-- ==== Sys2Proof/Machine/Command.lean ====
section
/-! DEFINITION. Links and cell commands (06_felt_links.md): which slot stands on which link, the CMD block, posting and
replacing a command, and the instant of the next boundary. A link index is 0 to 5 for the rings and 6 to 21 for the Gen1
links. -/
namespace Sys2Proof.Machine

/-- The index of a link. -/
def linkIx : Link → Nat
  | .ring r => r
  | .gen1 n => 6 + n

/-- The link index of slot c, for a mapped slot (R188). -/
def Dev.cellLink (d : Dev) (c : Nat) : Option Nat :=
  match d.get R.CELL.LINK_KIND c with
  | 1 => some (d.get R.CELL.LINK c)
  | 2 => some (6 + d.get R.CELL.LINK c)
  | _ => none

/-- Slot c is mapped (R188). -/
def Dev.cellUsed (d : Dev) (c : Nat) : Bool := d.is I.CELL.USED c

/-- The slots of a link in slot order. -/
def Dev.slotsOn (d : Dev) (ix : Nat) : List Nat := (List.range 144).filter (fun c => d.cellUsed c && d.cellLink c = some ix)

/-- The slot at a hop of a link. -/
def Dev.slotAt (d : Dev) (ix hop : Nat) : Option Nat := (d.slotsOn ix).find? (fun c => d.get R.CELL.HOP c = hop)

/-- The frame before the handover boundary H: this module already posts, or no longer posts (R420). -/
def Dev.lastFrame (d : Dev) (hand : Nat) : Bool := d.get I.PART.HAND = hand && (d.get R.TB.FRAME_NO_LIVE + 1) % 2 ^ 32 = d.get I.PART.H_FRAME

/-- The module posts commands in the frame (R412, R420). -/
def Dev.posts (d : Dev) : Bool := (d.mode != .mirror || d.lastFrame 1) && !d.lastFrame 2

/-- Commands are posted on the link: READY or SINGLE, or UP (R181), and posting is not stopped (R180). -/
def Dev.linkPosts (d : Dev) (ix : Nat) : Bool :=
  !d.is I.FELT.STOPPED && d.is R.TB.PLL_T_LOCK &&
    (if ix < 6 then d.get R.FELT.RING_STATE ix = ringReady || d.get R.FELT.RING_STATE ix = ringSingle || (d.get R.FELT.RING_STATE ix = ringRelay && d.lastFrame 1) else d.get R.FELT.LF_STATE (ix - 6) = lfUp)

/-- The increment of a TB cycle in 2^-32 ns for a rate in 2^-8 ppb (R77): 2^33 (1 + rate · 2^-8 · 10^-9). Where it is no whole
number the rounding is free. -/
def tbInc (rate : Int) : Int :=
  let n : Int := rate * 2 ^ 25
  2 ^ 33 + n / 1000000000 + (if n % 1000000000 = 0 then 0 else (Config.tbRoundUp rate).toNat)

/-- TB whole ns of the next boundary: the frame in progress runs its length at the rate taken at its start (R79). -/
def Dev.nextNs (d : Dev) : Nat :=
  ((d.get I.TB.BND_NS : Int) * 2 ^ 32 + d.get I.TB.BND_FRAC + d.get I.TB.LEN * tbInc (d.getInt I.TB.RATE_TAKEN)).toNat / 2 ^ 32 % 2 ^ 64

/-- The length in tbc over which the commands of the next frame are built (R535). -/
def Dev.nextLen (d : Dev) : Nat := if d.is I.TB.NEXT_LEN then d.get I.TB.NEXT_LEN else d.get R.TB.TF

/-- A cell command: BYP, DAB_MODE, EDGE_STATE, the four offsets and the DAB field (R167). -/
structure Cmd where
  byp  : Bool
  dab  : Nat
  st   : Nat
  a0   : Nat
  a1   : Nat
  b0   : Nat
  b1   : Nat
  dabF : Nat
  deriving DecidableEq, Repr

/-- A CMD with BYP set, every edge slot unused and DAB_MODE 0 (R220). -/
def Cmd.bypass : Cmd := ⟨true, 0, 0xFF, 0, 0, 0, 0, 0⟩

/-- Both legs in one state at offset 0 (R220): 0 OFF, 1 P, 2 N. -/
def Cmd.legs (a b dab dabF : Nat) : Cmd := ⟨false, dab, a * 64 + 3 * 16 + b * 4 + 3, 0, 0, 0, 0, dabF⟩

/-- The used edge slots of a command. -/
def Cmd.edges (c : Cmd) : Nat := ((List.range 4).filter (fun i => bitsOf c.st (2 * i + 1) (2 * i) != 3)).length

/-- The 27 bytes of a CMD block's header and payload (R167). -/
def Cmd.bytes (c : Cmd) (epoch execNs rev hop dir : Nat) : List Nat :=
  [0x10 + 8 * c.byp.toNat + c.dab, 128 * dir + hop, rev] ++ leBytes 2 epoch ++ leBytes 4 execNs ++ [c.st] ++ leBytes 3 c.a0 ++ leBytes 3 c.a1 ++
    leBytes 3 c.b0 ++ leBytes 3 c.b1 ++ leBytes 5 c.dabF

/-- The copy of a command for one direction with its CRC, as a number. -/
def Dev.cmdBlock (d : Dev) (c : Nat) (cmd : Cmd) (rev dir : Nat) : Nat × Nat :=
  let bs := cmd.bytes (d.get R.FELT.OWN_EPOCH) (d.nextNs % 2 ^ 32) rev (d.get R.CELL.HOP c) dir
  (leNat bs, crc32 bs)

/-- Post a command to slot c for the next boundary under a REV (R22, R169); a Gen1 link carries DIR 0 (R182). -/
def Dev.post (d : Dev) (c rev : Nat) (cmd : Cmd) : Dev :=
  let (e, ce) := d.cmdBlock c cmd rev 0
  let (w, cw) := d.cmdBlock c cmd rev (if d.get R.CELL.LINK_KIND c = 1 then 1 else 0)
  let d1 := ((((d.put I.CELL.NEXT_POSTED 1 c).flag I.CELL.NEXT_BYP cmd.byp c).put I.CELL.NEXT_REV rev c).put I.CELL.NEXT_CRC_E ce c).put I.CELL.NEXT_CRC_W cw c
  ((((d1.put I.CELL.NEXT_WDR 0 c).put I.MOD.NSW_NEXT (if cmd.byp then 0 else cmd.edges) c).put I.MOD.DAB_NEXT cmd.dab c).perf 1 1 (d.get I.CELL.STRING c) |>.carryRing ((d.cellLink c).getD 22) 32).send
    (.command c rev (e + 2 ^ 216 * ce) (w + 2 ^ 216 * cw))

/-- The posting deadline of R18: 1 µs plus the L1 of the slowest link before the next boundary. -/
def Dev.deadline (d : Dev) : Nat := d.nextNs - 1000 - (d.get I.TB.L1_MAX + 3) / 4

/-- A fence on the cell slot, or on the link it is mapped to (R361). -/
def Dev.cellFenced (d : Dev) (c : Nat) : Bool :=
  d.fenced c || (match d.cellLink c with | some ix => d.fenced (144 + ix) | none => false)

/-- The zero state of a leg pair (R205): kept when both legs agree in P or N, otherwise N. -/
def Dev.zeroLegs (d : Dev) (c : Nat) : Dev :=
  if d.get I.MOD.LEG_A c = d.get I.MOD.LEG_B c && d.is I.MOD.LEG_A c then d else (d.put I.MOD.LEG_A 2 c).put I.MOD.LEG_B 2 c

/-- A cell fenced after its command was built (R235): a replacement with BYP before the deadline, else a withdraw, of which a link
carries four a frame; else instance 19. -/
def Dev.refenceCell (d : Dev) (t c : Nat) : Dev :=
  match d.cellLink c with
  | none => d
  | some ix =>
    if t < d.deadline then ((d.post c (d.get I.CELL.NEXT_REV c + 1) Cmd.bypass).put I.CELL.REMOVE 1 c).perf 1 5 (d.get I.CELL.STRING c)
    else if d.get I.FELT.WDR_SENT ix < 4 then
      let d1 := (((d.put I.CELL.NEXT_WDR 1 c).put I.CELL.NEXT_POSTED 0 c).put I.MOD.NSW_NEXT 0 c).put I.MOD.DAB_NEXT 0 c
      ((((d1.zeroLegs c).bump I.FELT.WDR_SENT ix).send (.withdraw c (d.get I.CELL.NEXT_REV c))).perf 0 6 ix |>.carryRing ix 16).put I.CELL.REMOVE 1 c
    else (d.put I.CELL.REMOVE 1 c).raise t 6 19 c

/-- Every posted cell on which a fence has come into force since its command was built (R235). -/
def Dev.refence (d : Dev) (t : Nat) : Dev :=
  if !d.anyFence then d
  else
    let cs := (List.range 144).filter (fun c => d.is I.CELL.NEXT_POSTED c && !d.is I.CELL.NEXT_BYP c && !d.is I.CELL.REMOVE c && d.cellFenced c)
    cs.foldl (fun d c => d.refenceCell t c) d

end Sys2Proof.Machine
end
════════════════
Activity
Reproduce every line from the entries that holds the word "REMOVE".

Answer space
    if t < d.deadline then ((d.post c (d.get I.CELL.NEXT_REV c + 1) Cmd.bypass).put I.CELL.REMOVE 1 c).perf 1 5 (d.get I.CELL.STRING c)
      ((((d1.zeroLegs c).bump I.FELT.WDR_SENT ix).send (.withdraw c (d.get I.CELL.NEXT_REV c))).perf 0 6 ix |>.carryRing ix 16).put I.CELL.REMOVE 1 c
    else (d.put I.CELL.REMOVE 1 c).raise t 6 19 c
    let cs := (List.range 144).filter (fun c => d.is I.CELL.NEXT_POSTED c && !d.is I.CELL.NEXT_BYP c && !d.is I.CELL.REMOVE c && d.cellFenced c)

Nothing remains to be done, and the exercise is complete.